- _EXERCISE GOAL_: Reproduce exactly the lines from the top of the records below through the line holding "let f : Int".

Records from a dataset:
>>>

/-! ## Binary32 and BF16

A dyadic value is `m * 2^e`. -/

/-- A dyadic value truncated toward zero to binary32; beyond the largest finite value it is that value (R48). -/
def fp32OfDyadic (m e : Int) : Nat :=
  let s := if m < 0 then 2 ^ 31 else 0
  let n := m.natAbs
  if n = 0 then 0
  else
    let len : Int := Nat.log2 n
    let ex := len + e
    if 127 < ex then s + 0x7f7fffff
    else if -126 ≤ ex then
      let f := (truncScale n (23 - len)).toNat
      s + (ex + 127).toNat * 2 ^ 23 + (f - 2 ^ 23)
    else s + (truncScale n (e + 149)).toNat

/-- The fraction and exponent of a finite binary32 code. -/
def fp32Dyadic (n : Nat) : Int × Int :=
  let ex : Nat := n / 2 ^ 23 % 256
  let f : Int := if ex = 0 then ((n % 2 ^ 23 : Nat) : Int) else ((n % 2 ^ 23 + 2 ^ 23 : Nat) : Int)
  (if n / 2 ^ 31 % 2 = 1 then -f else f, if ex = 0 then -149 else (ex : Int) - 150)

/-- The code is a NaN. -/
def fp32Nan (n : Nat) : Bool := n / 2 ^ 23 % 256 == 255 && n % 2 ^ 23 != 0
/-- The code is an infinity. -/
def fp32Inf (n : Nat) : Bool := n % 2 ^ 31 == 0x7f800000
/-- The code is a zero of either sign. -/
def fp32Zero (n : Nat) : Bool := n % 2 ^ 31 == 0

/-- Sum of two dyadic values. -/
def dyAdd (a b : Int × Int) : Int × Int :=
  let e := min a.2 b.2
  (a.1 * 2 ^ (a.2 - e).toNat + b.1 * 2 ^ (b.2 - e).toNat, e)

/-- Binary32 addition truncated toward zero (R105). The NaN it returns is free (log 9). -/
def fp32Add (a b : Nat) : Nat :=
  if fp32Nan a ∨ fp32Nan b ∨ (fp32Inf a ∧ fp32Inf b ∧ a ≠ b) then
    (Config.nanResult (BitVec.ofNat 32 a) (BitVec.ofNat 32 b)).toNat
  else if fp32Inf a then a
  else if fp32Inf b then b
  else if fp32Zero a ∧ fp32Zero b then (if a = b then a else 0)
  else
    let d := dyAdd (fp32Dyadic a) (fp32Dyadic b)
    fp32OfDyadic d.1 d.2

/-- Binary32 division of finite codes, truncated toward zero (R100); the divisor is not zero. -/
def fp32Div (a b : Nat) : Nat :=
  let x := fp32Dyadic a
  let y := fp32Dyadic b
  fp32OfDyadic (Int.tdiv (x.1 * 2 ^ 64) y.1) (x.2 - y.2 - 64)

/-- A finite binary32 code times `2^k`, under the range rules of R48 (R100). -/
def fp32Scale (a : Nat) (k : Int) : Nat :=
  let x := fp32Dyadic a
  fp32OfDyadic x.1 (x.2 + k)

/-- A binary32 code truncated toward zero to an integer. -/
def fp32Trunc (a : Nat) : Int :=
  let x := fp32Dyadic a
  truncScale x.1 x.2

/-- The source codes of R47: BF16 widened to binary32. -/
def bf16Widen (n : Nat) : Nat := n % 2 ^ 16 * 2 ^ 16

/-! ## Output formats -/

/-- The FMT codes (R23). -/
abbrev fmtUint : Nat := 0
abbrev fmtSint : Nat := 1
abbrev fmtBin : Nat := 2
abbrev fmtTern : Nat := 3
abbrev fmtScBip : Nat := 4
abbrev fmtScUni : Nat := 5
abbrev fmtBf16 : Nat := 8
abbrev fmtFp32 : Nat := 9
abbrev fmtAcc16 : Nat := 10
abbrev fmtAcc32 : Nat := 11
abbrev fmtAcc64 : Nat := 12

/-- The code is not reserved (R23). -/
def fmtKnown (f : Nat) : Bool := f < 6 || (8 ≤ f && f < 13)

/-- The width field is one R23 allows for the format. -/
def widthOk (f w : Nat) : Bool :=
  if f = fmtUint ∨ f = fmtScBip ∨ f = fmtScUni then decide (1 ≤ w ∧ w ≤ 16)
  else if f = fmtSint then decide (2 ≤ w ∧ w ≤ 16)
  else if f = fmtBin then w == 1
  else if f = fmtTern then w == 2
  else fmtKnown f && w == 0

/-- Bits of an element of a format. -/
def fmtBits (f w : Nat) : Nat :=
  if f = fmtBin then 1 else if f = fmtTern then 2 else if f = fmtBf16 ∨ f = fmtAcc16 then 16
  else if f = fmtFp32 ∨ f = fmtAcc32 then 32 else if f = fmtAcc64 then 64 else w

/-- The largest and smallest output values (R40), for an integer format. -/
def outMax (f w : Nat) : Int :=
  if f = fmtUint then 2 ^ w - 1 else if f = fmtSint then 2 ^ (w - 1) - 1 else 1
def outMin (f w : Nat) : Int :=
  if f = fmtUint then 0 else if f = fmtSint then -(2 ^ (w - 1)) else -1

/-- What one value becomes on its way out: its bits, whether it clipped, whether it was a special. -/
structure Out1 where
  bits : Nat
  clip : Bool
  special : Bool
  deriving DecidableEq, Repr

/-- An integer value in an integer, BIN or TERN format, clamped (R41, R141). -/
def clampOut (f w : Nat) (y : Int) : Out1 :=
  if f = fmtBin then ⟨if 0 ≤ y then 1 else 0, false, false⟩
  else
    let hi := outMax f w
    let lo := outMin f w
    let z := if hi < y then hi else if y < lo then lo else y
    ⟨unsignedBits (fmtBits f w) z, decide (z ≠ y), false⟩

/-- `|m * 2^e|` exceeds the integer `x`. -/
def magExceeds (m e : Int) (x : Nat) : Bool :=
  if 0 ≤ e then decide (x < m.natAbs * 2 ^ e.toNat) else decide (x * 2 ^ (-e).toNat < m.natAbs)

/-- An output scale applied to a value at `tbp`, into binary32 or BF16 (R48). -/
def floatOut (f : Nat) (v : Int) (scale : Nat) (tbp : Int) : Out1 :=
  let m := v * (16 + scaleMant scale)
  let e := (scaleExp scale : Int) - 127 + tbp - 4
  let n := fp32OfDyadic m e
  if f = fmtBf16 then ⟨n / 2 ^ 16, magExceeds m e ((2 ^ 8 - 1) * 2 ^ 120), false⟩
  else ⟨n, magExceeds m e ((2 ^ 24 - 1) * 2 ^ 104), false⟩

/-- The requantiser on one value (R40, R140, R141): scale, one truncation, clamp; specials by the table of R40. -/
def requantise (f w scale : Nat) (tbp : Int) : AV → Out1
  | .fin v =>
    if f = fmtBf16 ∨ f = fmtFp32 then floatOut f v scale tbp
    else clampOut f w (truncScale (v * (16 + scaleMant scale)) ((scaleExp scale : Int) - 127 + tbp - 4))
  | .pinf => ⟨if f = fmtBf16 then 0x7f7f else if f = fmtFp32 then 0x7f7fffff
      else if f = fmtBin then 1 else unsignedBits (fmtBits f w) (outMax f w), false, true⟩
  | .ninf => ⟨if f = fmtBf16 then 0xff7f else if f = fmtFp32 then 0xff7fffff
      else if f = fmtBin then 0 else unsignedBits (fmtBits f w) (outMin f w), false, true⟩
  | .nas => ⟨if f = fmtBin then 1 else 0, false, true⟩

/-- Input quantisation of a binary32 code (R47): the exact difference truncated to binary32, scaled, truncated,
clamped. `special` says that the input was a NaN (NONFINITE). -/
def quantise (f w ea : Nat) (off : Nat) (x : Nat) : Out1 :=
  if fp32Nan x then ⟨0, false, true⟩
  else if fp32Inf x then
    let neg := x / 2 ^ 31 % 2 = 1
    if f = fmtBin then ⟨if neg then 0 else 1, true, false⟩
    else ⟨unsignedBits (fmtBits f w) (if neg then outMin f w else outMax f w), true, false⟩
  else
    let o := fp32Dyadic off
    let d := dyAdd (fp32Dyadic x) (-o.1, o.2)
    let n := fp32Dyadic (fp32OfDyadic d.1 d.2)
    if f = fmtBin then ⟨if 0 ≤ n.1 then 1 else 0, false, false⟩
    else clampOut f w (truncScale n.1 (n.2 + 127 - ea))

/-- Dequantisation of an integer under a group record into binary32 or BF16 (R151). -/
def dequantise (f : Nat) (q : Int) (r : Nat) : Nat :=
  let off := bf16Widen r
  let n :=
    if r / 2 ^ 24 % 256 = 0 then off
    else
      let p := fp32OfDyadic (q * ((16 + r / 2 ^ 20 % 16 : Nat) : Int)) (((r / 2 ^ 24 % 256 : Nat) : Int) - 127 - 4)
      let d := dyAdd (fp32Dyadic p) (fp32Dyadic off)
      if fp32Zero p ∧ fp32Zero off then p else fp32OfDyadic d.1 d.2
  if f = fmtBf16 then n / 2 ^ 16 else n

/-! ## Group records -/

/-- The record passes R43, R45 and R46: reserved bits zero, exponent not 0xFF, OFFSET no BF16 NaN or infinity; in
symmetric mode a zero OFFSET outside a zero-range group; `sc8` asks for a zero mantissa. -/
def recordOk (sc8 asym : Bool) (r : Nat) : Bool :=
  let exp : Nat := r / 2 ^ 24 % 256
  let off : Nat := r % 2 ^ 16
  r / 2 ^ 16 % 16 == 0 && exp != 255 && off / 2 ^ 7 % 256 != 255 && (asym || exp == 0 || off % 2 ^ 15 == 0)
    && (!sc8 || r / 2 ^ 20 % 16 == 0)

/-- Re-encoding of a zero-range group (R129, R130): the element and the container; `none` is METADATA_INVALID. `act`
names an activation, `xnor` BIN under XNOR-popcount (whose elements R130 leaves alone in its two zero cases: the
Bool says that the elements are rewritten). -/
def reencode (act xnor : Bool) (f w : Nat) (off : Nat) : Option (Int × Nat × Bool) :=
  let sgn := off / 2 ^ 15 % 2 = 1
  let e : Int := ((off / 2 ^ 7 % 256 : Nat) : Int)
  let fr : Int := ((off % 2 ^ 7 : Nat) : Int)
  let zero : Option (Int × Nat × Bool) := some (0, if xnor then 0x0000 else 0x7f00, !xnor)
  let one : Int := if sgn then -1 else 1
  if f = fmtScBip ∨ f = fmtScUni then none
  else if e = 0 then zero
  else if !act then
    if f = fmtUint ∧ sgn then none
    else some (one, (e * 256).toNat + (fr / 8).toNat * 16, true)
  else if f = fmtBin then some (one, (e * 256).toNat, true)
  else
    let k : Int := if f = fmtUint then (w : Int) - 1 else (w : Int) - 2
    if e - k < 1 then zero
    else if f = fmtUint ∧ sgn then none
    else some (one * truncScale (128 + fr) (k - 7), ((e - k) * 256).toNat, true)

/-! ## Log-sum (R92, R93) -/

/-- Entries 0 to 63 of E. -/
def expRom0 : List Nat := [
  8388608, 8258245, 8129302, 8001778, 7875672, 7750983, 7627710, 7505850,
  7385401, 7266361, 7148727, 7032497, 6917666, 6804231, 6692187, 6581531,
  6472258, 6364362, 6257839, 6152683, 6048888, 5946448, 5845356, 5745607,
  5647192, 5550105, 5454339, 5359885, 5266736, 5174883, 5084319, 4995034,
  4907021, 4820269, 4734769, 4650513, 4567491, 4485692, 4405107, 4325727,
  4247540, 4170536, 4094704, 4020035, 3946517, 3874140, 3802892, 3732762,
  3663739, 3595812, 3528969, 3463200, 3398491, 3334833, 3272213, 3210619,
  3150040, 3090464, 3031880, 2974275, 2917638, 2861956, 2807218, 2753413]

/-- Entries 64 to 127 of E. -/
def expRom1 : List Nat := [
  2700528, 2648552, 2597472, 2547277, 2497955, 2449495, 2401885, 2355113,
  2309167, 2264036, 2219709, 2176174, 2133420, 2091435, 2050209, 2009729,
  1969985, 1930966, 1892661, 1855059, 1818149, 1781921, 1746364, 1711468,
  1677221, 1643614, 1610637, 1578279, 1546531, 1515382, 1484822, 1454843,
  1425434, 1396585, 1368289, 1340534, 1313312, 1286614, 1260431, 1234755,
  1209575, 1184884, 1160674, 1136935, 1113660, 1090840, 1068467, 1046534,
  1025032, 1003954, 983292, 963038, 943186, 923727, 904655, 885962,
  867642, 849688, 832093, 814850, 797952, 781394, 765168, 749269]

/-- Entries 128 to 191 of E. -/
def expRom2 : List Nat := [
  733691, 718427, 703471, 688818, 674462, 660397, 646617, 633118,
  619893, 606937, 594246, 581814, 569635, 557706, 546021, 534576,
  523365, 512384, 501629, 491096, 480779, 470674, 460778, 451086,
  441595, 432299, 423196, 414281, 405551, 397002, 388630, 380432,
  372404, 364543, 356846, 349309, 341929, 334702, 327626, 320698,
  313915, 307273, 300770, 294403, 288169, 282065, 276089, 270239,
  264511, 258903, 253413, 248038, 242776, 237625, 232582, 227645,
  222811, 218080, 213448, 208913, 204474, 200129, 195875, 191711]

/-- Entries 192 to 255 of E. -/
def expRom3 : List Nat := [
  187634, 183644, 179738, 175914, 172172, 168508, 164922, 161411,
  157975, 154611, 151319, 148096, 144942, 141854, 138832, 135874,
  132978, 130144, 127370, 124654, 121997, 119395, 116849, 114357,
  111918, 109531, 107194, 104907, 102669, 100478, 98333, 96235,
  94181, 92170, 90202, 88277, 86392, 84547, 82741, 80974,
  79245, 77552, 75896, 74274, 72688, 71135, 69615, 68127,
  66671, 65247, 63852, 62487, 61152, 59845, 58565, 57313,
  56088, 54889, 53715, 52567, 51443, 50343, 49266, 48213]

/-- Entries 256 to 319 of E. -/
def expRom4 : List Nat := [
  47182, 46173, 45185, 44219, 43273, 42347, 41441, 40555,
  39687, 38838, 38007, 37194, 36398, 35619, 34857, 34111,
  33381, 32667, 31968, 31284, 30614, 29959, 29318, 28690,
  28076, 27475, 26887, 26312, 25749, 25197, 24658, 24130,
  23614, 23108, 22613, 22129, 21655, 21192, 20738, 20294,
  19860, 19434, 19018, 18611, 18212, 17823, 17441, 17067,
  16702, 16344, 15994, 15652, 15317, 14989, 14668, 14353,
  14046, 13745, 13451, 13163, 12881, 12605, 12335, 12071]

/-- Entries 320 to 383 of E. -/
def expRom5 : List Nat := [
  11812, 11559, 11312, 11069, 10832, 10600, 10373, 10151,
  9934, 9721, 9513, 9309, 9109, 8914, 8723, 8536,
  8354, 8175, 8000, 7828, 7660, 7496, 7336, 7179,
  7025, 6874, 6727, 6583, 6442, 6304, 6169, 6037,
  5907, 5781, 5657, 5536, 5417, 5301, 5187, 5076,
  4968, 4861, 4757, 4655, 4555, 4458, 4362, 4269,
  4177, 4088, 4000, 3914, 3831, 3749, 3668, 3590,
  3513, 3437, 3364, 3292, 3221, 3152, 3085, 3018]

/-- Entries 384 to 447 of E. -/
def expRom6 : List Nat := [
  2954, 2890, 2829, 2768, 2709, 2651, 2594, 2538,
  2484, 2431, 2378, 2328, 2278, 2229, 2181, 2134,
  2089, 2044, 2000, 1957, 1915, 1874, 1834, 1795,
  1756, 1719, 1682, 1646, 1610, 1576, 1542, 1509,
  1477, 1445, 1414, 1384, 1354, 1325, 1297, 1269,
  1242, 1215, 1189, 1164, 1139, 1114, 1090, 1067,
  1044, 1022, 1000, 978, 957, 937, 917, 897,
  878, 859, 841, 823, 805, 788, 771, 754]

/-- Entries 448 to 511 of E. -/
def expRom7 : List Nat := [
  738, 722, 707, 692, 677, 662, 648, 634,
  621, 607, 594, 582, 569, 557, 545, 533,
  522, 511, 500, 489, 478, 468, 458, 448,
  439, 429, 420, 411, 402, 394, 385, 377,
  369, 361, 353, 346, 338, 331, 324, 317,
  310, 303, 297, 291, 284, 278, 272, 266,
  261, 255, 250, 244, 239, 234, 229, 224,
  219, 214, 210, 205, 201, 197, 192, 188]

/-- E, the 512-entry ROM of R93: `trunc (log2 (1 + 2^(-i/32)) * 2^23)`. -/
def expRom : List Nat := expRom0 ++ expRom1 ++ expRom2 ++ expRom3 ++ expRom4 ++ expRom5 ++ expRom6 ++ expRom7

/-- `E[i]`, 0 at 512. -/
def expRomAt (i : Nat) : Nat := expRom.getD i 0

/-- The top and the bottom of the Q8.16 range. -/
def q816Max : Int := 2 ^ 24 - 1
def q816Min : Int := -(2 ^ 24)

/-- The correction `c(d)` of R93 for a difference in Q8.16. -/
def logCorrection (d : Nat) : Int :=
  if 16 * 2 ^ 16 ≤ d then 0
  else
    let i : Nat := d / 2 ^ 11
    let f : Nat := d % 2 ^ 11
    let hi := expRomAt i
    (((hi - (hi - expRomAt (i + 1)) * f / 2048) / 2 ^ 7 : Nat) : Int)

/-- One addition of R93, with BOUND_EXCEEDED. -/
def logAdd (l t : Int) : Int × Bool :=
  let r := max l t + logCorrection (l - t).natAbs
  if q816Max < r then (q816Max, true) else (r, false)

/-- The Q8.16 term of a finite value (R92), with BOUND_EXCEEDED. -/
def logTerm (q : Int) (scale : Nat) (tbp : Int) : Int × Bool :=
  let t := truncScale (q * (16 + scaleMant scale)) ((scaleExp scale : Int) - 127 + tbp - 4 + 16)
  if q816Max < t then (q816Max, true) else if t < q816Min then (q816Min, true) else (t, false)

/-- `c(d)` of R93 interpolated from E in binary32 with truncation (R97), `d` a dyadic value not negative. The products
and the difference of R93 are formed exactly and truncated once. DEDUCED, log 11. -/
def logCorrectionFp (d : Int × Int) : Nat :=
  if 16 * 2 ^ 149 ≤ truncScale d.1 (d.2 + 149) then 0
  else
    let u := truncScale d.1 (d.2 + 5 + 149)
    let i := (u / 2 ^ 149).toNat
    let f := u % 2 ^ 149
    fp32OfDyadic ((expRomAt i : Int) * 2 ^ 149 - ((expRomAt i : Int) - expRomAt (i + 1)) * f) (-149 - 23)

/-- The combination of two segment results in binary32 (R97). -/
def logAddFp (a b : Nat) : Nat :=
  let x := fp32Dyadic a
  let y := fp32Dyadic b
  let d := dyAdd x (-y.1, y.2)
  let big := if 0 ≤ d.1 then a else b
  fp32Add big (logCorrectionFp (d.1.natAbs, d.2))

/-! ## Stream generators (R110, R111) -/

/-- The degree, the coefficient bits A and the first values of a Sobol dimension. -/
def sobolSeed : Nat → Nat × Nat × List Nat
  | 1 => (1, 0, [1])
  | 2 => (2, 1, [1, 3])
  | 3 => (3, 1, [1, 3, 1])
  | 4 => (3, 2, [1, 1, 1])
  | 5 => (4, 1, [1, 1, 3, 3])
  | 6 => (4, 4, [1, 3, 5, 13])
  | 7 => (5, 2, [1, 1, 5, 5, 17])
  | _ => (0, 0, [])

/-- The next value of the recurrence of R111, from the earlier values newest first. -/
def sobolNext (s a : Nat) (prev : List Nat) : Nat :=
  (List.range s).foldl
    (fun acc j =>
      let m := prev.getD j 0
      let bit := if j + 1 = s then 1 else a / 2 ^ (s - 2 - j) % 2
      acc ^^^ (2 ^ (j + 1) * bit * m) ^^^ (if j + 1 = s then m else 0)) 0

<<<

- _ANSWER TO THE EXERCISE_:
/-! ## Binary32 and BF16

A dyadic value is `m * 2^e`. -/

/-- A dyadic value truncated toward zero to binary32; beyond the largest finite value it is that value (R48). -/
def fp32OfDyadic (m e : Int) : Nat :=
  let s := if m < 0 then 2 ^ 31 else 0
  let n := m.natAbs
  if n = 0 then 0
  else
    let len : Int := Nat.log2 n
    let ex := len + e
    if 127 < ex then s + 0x7f7fffff
    else if -126 ≤ ex then
      let f := (truncScale n (23 - len)).toNat
      s + (ex + 127).toNat * 2 ^ 23 + (f - 2 ^ 23)
    else s + (truncScale n (e + 149)).toNat

/-- The fraction and exponent of a finite binary32 code. -/
def fp32Dyadic (n : Nat) : Int × Int :=
  let ex : Nat := n / 2 ^ 23 % 256
  let f : Int := if ex = 0 then ((n % 2 ^ 23 : Nat) : Int) else ((n % 2 ^ 23 + 2 ^ 23 : Nat) : Int)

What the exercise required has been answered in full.